■ **TASK GOAL**:
Across the records that follow, how many lines contain the string "ofNat"? Answer with the number only.

Records from a data source:
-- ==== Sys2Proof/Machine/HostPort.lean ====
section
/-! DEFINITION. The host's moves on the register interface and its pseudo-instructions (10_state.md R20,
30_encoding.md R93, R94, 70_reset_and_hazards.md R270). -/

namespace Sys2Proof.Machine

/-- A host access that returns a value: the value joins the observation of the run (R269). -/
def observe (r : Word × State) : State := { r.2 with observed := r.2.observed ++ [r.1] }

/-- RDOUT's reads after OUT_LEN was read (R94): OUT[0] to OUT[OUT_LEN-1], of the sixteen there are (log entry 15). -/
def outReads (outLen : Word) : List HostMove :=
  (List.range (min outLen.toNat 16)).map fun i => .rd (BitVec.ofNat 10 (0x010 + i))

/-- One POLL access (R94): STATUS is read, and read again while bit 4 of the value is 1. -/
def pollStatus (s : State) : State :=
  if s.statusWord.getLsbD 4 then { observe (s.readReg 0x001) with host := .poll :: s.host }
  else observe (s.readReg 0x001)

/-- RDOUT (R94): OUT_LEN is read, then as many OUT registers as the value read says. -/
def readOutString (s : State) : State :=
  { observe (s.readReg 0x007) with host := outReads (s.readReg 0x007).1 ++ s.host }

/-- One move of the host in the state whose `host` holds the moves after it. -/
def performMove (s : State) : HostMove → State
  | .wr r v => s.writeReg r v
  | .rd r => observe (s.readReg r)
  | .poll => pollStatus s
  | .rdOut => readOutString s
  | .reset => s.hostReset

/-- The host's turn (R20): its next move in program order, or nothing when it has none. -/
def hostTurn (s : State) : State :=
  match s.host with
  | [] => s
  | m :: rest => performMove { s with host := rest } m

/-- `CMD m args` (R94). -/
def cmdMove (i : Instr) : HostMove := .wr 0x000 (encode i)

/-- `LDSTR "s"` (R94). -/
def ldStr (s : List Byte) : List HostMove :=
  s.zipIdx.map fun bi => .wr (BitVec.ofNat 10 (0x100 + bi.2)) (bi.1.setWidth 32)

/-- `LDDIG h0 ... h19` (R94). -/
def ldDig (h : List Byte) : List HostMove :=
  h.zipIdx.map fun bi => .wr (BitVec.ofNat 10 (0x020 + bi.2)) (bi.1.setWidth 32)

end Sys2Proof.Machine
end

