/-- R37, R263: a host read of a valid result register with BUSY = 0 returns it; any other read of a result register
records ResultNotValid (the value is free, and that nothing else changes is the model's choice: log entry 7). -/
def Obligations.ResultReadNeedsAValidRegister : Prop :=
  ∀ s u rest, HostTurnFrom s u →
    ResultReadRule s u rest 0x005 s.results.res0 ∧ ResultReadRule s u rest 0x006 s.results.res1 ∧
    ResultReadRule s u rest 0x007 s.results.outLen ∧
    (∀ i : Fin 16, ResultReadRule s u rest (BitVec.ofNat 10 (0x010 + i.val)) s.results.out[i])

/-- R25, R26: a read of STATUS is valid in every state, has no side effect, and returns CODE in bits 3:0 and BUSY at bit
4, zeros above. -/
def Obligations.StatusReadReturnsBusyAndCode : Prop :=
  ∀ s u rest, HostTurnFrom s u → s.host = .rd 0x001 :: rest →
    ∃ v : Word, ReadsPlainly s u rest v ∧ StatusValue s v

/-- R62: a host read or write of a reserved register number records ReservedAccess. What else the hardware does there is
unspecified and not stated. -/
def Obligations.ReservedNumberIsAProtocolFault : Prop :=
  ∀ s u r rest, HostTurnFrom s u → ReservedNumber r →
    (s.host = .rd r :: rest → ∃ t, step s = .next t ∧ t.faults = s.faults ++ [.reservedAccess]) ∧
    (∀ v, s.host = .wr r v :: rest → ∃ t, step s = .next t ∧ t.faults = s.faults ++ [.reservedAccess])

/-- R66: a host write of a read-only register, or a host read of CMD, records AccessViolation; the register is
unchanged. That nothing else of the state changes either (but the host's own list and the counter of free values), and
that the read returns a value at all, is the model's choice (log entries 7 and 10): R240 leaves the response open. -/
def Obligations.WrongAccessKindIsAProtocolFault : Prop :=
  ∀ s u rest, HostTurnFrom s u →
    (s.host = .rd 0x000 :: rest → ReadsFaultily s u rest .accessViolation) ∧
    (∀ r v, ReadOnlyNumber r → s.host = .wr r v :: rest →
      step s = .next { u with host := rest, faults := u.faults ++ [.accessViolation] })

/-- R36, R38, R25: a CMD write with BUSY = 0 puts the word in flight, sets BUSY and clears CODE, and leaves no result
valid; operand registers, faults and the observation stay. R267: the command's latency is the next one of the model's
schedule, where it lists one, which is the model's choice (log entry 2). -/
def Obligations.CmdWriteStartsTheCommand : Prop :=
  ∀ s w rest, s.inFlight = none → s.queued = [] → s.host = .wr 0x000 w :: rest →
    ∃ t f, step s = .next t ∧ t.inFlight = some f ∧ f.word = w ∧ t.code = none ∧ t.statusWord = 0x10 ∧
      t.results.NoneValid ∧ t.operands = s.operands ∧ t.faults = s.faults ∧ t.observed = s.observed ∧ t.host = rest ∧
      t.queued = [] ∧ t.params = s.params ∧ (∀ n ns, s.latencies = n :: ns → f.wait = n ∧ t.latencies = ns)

■ **SOLUTION FOR THIS EXERCISE**:
4